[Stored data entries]
☆ ☆ ☆

/-- A class 3 condition of an acceptance stalls its stream; the record names the address space that met it, and on a retry
the launch is repeated from the template read (R290). While the stream is stalled for another record the access waits. -/
def stallIn (s : State) (n asn cause : Nat) (addr : W64) (kind : Nat) : Option State :=
  let st := streamOf s n
  if st.stall then none else
  let (ref, s1) :=
    if queueTaken s st.odie then ((none : RecRef), s) else
    let r := streamFRec 3 cause addr (streamInfo asn kind n false) true
    let (slot, s') := putRecord s st.odie (r.bytes (nowNs s)) (some ⟨asn, pageOf addr, kind, false, addr, none, some 0⟩)
    (some (st.odie, slot), s')
  some (updAccept (updStream s1 n fun st => { st with stall := true, ref := some ref }) n fun x =>
    { x with read := none, held := true })

/-- The first acceptance of a stream is done with; the offer goes on. -/
def endAccept (s : State) (n : Nat) : State :=
  offerOn (updStream s n fun st => { st with accepts := st.accepts.drop 1 }) n

/-- `info` of a notice of an acceptance (16 Table 16.6, 17 R290). -/
def acceptInfo (n : Nat) (x : Accept) : Nat :=
  n + x.slot * 2 ^ 16 + x.deadline.toNat * 2 ^ 24 + x.evIndex.toNat * 2 ^ 32

/-- A launch is dropped with a notice, which names the template whatever access failed (17 R290, R291). -/
def dropLaunch (s : State) (n code : Nat) (x : Accept) : State :=
  endAccept (postRecord s (streamOf s n).odie (noticeBytes code x.tmpl (acceptInfo n x) (nowNs s))) n

/-- The next launch tag of a die's hayward (R292). -/
def takeTag (s : State) (die : Nat) : Nat × State :=
  let d := dieOf s die
  let (cur, end_, next) := if d.tagCur = d.tagEnd then (s.tagNext, s.tagNext + 64, (s.tagNext + 64) % 2 ^ 32)
    else (d.tagCur, d.tagEnd, s.tagNext)
  (cur, updDie { s with tagNext := next } die fun d => { d with tagCur := cur + 1, tagEnd := end_ })

def boundMask (slots : List (Option Bytes)) : Nat := (slots.zipIdx.map fun (x, j) => if x.isSome then 2 ^ j else 0).sum

/-- The bytes of an argument block after `astate`, up to the slots' end (17 Table 17.4). -/
def argBytes (n die tag i : Nat) (tmpl : W64) (x : Accept) : Bytes :=
  natLe 4 tag ++ le64 tmpl ++ natLe 8 x.tau ++ natLe 4 (n + x.slot * 2 ^ 16 + die * 2 ^ 24) ++
    natLe 4 (boundMask x.bound + i * 2 ^ 16) ++ zeros 32 ++
    ((List.range 8).map fun j => (x.bound.getD j none).getD (zeros 64)).flatten

/-- The completion payload (17 Table 17.8). -/
def gangPayload (tag : Nat) (fail bq : Bool) (cause : Nat) (arg cbqa : W64) (cbqs : W32) (start end_ : Nat) : Bytes :=
  natLe 4 tag ++ natLe 4 (fail.toNat + bq.toNat * 2 + cause * 2 ^ 8 + 0x47 * 2 ^ 24) ++ le64 arg ++ le64 cbqa ++
    le32 cbqs ++ zeros 4 ++ natLe 8 start ++ natLe 8 end_

/-- What is before a consumed event is before the vector that its acceptance raises (20 R320). -/
def toldHost (s : State) (me : Who) : State := { s with mm := learnTo s.mm (·.priorTo me) .host noCarry }

/-- A `nogang` acceptance: the vector and a completion event at once (R293). -/
def acceptNogang (s : State) (n : Nat) (t : Template) : State :=
  let s1 := if gcfgIen t then raiseMsix (toldHost s (hayWho n (streamOf s n).odie)) t.gmsix.toNat else s
  let s2 := if gcfgCen t then
      postEvent s1 (compStream t)
        ⟨compType t, 2, nowNs s, gangPayload 0 false false 0 0#64 0#64 t.gbqs 0 (nowNs s), noTag, false, 0⟩
        fun r => r.priorTo (hayWho n (streamOf s n).odie)
    else s1
  endAccept s2 n

/-- The completion event that a gang inherits from, if its slot holds one (R303). -/
def inheritedFrom (t : Template) (bound : List (Option Bytes)) : Option Bytes :=
  if !gcfgInh t then none else
  (bound.getD (gcfgInhs t) none).filter fun e =>
    bits (field e 6 1) 1 2 == 2 && bits (field e 0x14 4) 24 8 == 0x47 && bit (field e 0x14 4) 1

/-- What is before the event that an acceptance binds is before the gang that it launches, on every path (11 Tables 11.2,
11.3). -/
def launched (s : State) (me : Who) (tag : Nat) : State := { s with mm := learnTo s.mm (·.priorTo me) (.gang tag) carryAll }

def ringVa (t : Template) (i : Nat) : W64 := t.garing + BitVec.ofNat 64 (1024 * i)

/-- Writes the block once its `astate` reads 0, raises the vector and builds the launch record; none while it waits. -/
def writeBlock (s : State) (n : Nat) (x : Accept) (t : Template) (i : Nat) : Option State :=
  let die := (streamOf s n).odie
  let va := ringVa t i
  let me := hayWho n die
  match hayAccess s (some me) die (gcfgAsn t) va 4 4 .load true with
  | (.cls3 cause addr, s') => stallIn s' n (gcfgAsn t) cause addr 0
  | (.bad _ _, s') => some (dropLaunch s' n 3 x)
  | (.waits, _) => none
  | (.ok a _, s0) =>
    if field a 0 4 ≠ 0 then none else
    match hayAccess s0 none die (gcfgAsn t) va 0x240 4 .store false with
    | (.cls3 cause addr, s') => stallIn s' n (gcfgAsn t) cause addr 1
    | (.bad _ _, s') => some (dropLaunch s' n 3 x)
    | (.waits, _) => none
    | (.ok _ locs, s') =>
      let (tag, s1) := takeTag s' die
      let s2 := hayWrite s1 me (locs.drop 4) (argBytes n die tag i t.va x) false
      let s3 := launched (hayWrite s2 me (locs.take 4) (natLe 4 1) true) me tag
      let s4 := if gcfgIen t then raiseMsix (toldHost s3 me) t.gmsix.toNat else s3
      let l : Launch := ⟨tag, va, i, t, n, inheritedFrom t x.bound, none⟩
      some (updStream s4 n fun st => { st with accepts := st.accepts.drop 1, queued := st.queued ++ [(gcfgQueue t, l)] })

☆ ☆ ☆

Task goal –
Repeat exactly the lines from the line containing "it waits. -/" through the last line of the records above, including both, and nothing else.

Reply –
/-- Writes the block once its `astate` reads 0, raises the vector and builds the launch record; none while it waits. -/
def writeBlock (s : State) (n : Nat) (x : Accept) (t : Template) (i : Nat) : Option State :=
  let die := (streamOf s n).odie
  let va := ringVa t i
  let me := hayWho n die
  match hayAccess s (some me) die (gcfgAsn t) va 4 4 .load true with
  | (.cls3 cause addr, s') => stallIn s' n (gcfgAsn t) cause addr 0
  | (.bad _ _, s') => some (dropLaunch s' n 3 x)
  | (.waits, _) => none
  | (.ok a _, s0) =>
    if field a 0 4 ≠ 0 then none else
    match hayAccess s0 none die (gcfgAsn t) va 0x240 4 .store false with
    | (.cls3 cause addr, s') => stallIn s' n (gcfgAsn t) cause addr 1
    | (.bad _ _, s') => some (dropLaunch s' n 3 x)
    | (.waits, _) => none
    | (.ok _ locs, s') =>
      let (tag, s1) := takeTag s' die
      let s2 := hayWrite s1 me (locs.drop 4) (argBytes n die tag i t.va x) false
      let s3 := launched (hayWrite s2 me (locs.take 4) (natLe 4 1) true) me tag
      let s4 := if gcfgIen t then raiseMsix (toldHost s3 me) t.gmsix.toNat else s3
      let l : Launch := ⟨tag, va, i, t, n, inheritedFrom t x.bound, none⟩
      some (updStream s4 n fun st => { st with accepts := st.accepts.drop 1, queued := st.queued ++ [(gcfgQueue t, l)] })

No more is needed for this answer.